Elevator control device

The present invention relates to an elevator control device.

In many elevators, the elevator control device calculates the position of the car by using the pulse signal generated from the encoder installed in the hoisting machine or the governor, and controls the speed. However, the above car position calculated value deviates from the actual car position due to slip between the sheave and the main rope of the hoisting machine, slip between the governor pulley and the governor rope, or extension of the main rope.

In order to correct this deviation and realize highly accurate landing control, the detection sensor installed in the car detects the detected object installed at each floor position in the hoistway and measures it in advance. The calculated position value is corrected to the value of each floor position.

In this case, if there is a delay between the detection sensor detecting the object to be detected and the detection signal being input to the controller, the correction accuracy will be reduced. In particular, when wirelessly communicating with the car and the elevator control device, the signal delay is large and it is difficult to properly correct the signal.

On the other hand, the conventional technique described in Patent Document 1 is known. In this conventional technique, in an elevator in which a car and an elevator control panel communicate wirelessly, the approach of a detection target attached to a car is detected by a position detection device that is arranged on the building side and communicates with the elevator control panel by wire. .. The position of the car calculated from the output signal of the encoder is corrected by the output signal of this position detecting device.

Japanese Patent Laid-Open No. 2003-201073

The above-mentioned conventional technology has a problem that detection sensors must be installed at each floor position, and the number of sensors used in the elevator device increases.

Therefore, the present invention provides an elevator control device that can improve the position detection accuracy of a car without increasing the number of sensors.

In order to solve the above problems, the elevator control device according to the present invention, when the position detection sensor provided in the car receives a detection signal that is output when detecting the object to be detected provided in the hoistway, the car The position of the car, which is calculated based on the pulse signal output by the encoder that rotates according to the vertical movement of the car, is corrected according to the position of the detected object, and the detection signal from the position detection sensor is received.
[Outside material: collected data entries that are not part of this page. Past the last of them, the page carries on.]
theorem portCheck_bound (hn : n ≤ 63) (hb : (s.port v.t.ctx v.t.ltn n).bound = true) (hr : (s.port v.t.ctx v.t.ltn n).send = send) :
    s.portCheck v n send = none := (if_neg hn.not_gt).trans (if_pos ⟨hb, hr⟩)

end

/-- A send or a receive: it checks its port for the role, then the list `rest`. -/
structure PortAccess (s : State) (t : Threadlet) (i : Instr) (x : Operand) (send : Bool) (rest : List (List Operand × Bool × Nat))
    (sources : List Operand) : Prop where
  clean : s.poisonedSource t sources = none
  port : x ∈ sources
  checks : ChecksList s t i (s.portChecks (s.view t) x send ++ rest) sources

section
variable {s : State} {t : Threadlet} {i : Instr} {x : Operand} {send : Bool} {rest : List (List Operand × Bool × Nat)}
  {sources : List Operand} (h : PortAccess s t i x send rest sources)
include h

/-- Sources of the instruction are not poisoned. -/
theorem PortAccess.cleanOf {ops : List Operand} (ho : ops ⊆ sources) : s.poisonedSource t ops = none := poisonedSource_subset h.clean ho

theorem PortAccess.portTrap {c : Nat} (hc : s.portCheck (s.view t) (s.readOp (s.view t) x).toNat send = some c) (h30 : c ≠ 0x30) :
    TrapsAt s t i c 0 := by
  have hl := h.checks
  simp only [State.portChecks, hc] at hl
  exact hl.head rfl (h.cleanOf (by simpa using h.port)) h30

theorem PortAccess.number (hn : 63 < (s.readOp (s.view t) x).toNat) : TrapsAt s t i 0x03 0 := h.portTrap (portCheck_number hn) (by decide)

variable (hn : (s.readOp (s.view t) x).toNat ≤ 63)
include hn

theorem PortAccess.role (hr : ¬ ((s.port t.ctx t.ltn (s.readOp (s.view t) x).toNat).bound = true ∧
    (s.port t.ctx t.ltn (s.readOp (s.view t) x).toNat).send = send)) : TrapsAt s t i 0x21 0 :=
  h.portTrap (portCheck_role hn hr) (by decide)

/-- On a port bound in the role, the other checks decide. -/
theorem PortAccess.others (hb : (s.port t.ctx t.ltn (s.readOp (s.view t) x).toNat).bound = true)
    (hr : (s.port t.ctx t.ltn (s.readOp (s.view t) x).toNat).send = send) : ChecksList s t i rest sources := by
  have hl := h.checks
  have hc : s.portCheck (s.view t) (s.readOp (s.view t) x).toNat send = none := portCheck_bound hn hb hr
  simp only [State.portChecks, hc] at hl
  exact hl.tail rfl

end

/-! Words of the frame and blocks of the scratchpad (R256). -/

section
variable {s : State} {t : Threadlet} {i : Instr} {sources : List Operand} {y z : Operand} {w extra : Nat}

/-- A count outside 1 to 8, then words beyond the size class. -/
theorem ChecksList.words (h : ChecksList s t i (s.wordsChecks (s.view t) w z extra) sources) (hz : s.poisonedSource t [z] = none) :
    ((s.readOp (s.view t) z).toNat < 1 ∨ 8 < (s.readOp (s.view t) z).toNat → TrapsAt s t i 0x03 0) ∧
    (1 ≤ (s.readOp (s.view t) z).toNat → (s.readOp (s.view t) z).toNat ≤ 8 →
      frameWords ((s.frame t.ref).any (·.large)) < w + (s.readOp (s.view t) z).toNat + extra → TrapsAt s t i 0x04 0) :=
  ⟨fun hk => h.head (decide_eq_true hk) hz (by decide),
    fun h1 h8 hf => (h.tail (decide_eq_false (by omega))).head (decide_eq_true hf) hz (by decide)⟩

/-- A size outside 64 to 4,096 or no multiple of 64, then a misaligned address, then bytes out of reach. -/
theorem ChecksList.block (h : ChecksList s t i (s.blockChecks (s.view t) y z) sources) (hyz : s.poisonedSource t [y, z] = none) :
    ((s.readOp (s.view t) z).toNat < 64 ∨ 4096 < (s.readOp (s.view t) z).toNat ∨ (s.readOp (s.view t) z).toNat % 64 ≠ 0 →
      TrapsAt s t i 0x03 0) ∧
    (64 ≤ (s.readOp (s.view t) z).toNat → (s.readOp (s.view t) z).toNat ≤ 4096 → (s.readOp (s.view t) z).toNat % 64 = 0 →
      ((s.readOp (s.view t) y).toNat % 64 ≠ 0 → TrapsAt s t i 0x06 0) ∧
      ((s.readOp (s.view t) y).toNat % 64 = 0 →
        (∃ b < (s.readOp (s.view t) z).toNat, s.barred t.ctx t.ltn ((s.readOp (s.view t) y).toNat + b)) → TrapsAt s t i 0x05 0)) := by
  refine ⟨fun hk => h.head (decide_eq_true hk) (poisonedSource_subset hyz (by simp)) (by decide), fun hlo hhi hmul => ?_⟩
  have hsize := h.tail (decide_eq_false (by omega))
  refine ⟨fun ha => hsize.head (decide_eq_true ha) (poisonedSource_subset hyz (by simp)) (by decide), fun ha hout => ?_⟩
  refine (hsize.tail (decide_eq_false (not_not.mpr ha))).head ?_ hyz (by decide)
  rw [view_t, (rangeOk_false_iff s t.ctx t.ltn _ _).mpr hout]
  rfl

end

/-! Sends and receives. -/

section
variable {s : State} {t : Threadlet} {i : Instr} {g : Guard} {rel : Bool} {x y z : Operand} {q : Target} (h : Executes s t i)
include h

theorem send_words_access (hi : i = .chsend g .words rel x y z q ∨ i = .chsendm g .words rel x y z q) :
    PortAccess s t i x true (s.wordsChecks (s.view t) (wordIndex y) z 0) [x, z] := by
  rcases hi with rfl | rfl
  · exact ⟨plainSources_clean h rfl, by simp, fun c hc h30 => exec_of_trap h rfl (by rw [State.sendBody, hc]; rfl) h30⟩
  · exact ⟨plainSources_clean h rfl, by simp, fun c hc h30 => exec_of_trap h rfl (by rw [State.sendBody, hc]; rfl) h30⟩

theorem send_block_access (hi : i = .chsend g .spad rel x y z q ∨ i = .chsendm g .spad rel x y z q) :
    PortAccess s t i x true (s.blockChecks (s.view t) y z) [x, y, z] := by
  rcases hi with rfl | rfl
  · exact ⟨plainSources_clean h rfl, by simp, checksList_of_getD h rfl rfl⟩
  · exact ⟨plainSources_clean h rfl, by simp, checksList_of_getD h rfl rfl⟩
A storage device for storing the car position data calculated before the time point is provided, and the correction amount for the car position is calculated based on the communication delay time and the data stored in the storage device. Correct the position of the car according to.

According to the present invention, the position detection accuracy of the car can be improved without increasing the number of sensors.

Issues, configurations, and effects other than those described above will be clarified by the following description of the embodiments.

1 is an overall configuration diagram of an elevator according to an embodiment of the present invention. The block diagram of the partial memory of the safety controller by one Embodiment of this invention. 6 is a flowchart for correcting current position data according to an embodiment of the present invention.

An embodiment of the present invention will be described below with reference to the drawings.

FIG. 1 shows the overall configuration of an elevator that is an embodiment of the present invention.

As shown in FIG. 1, a car 1 and a counterweight 2 are connected to one end and the other end of a main rope 3, respectively. That is, the car 1 and the counterweight 2 are connected to each other via the main rope 3. The main rope 3 is wound around the sheave of the hoist 4. As a result, the car 1 and the counterweight 2 are suspended in the hoistway. Therefore, the elevator of the present embodiment is a so-called slippery elevator.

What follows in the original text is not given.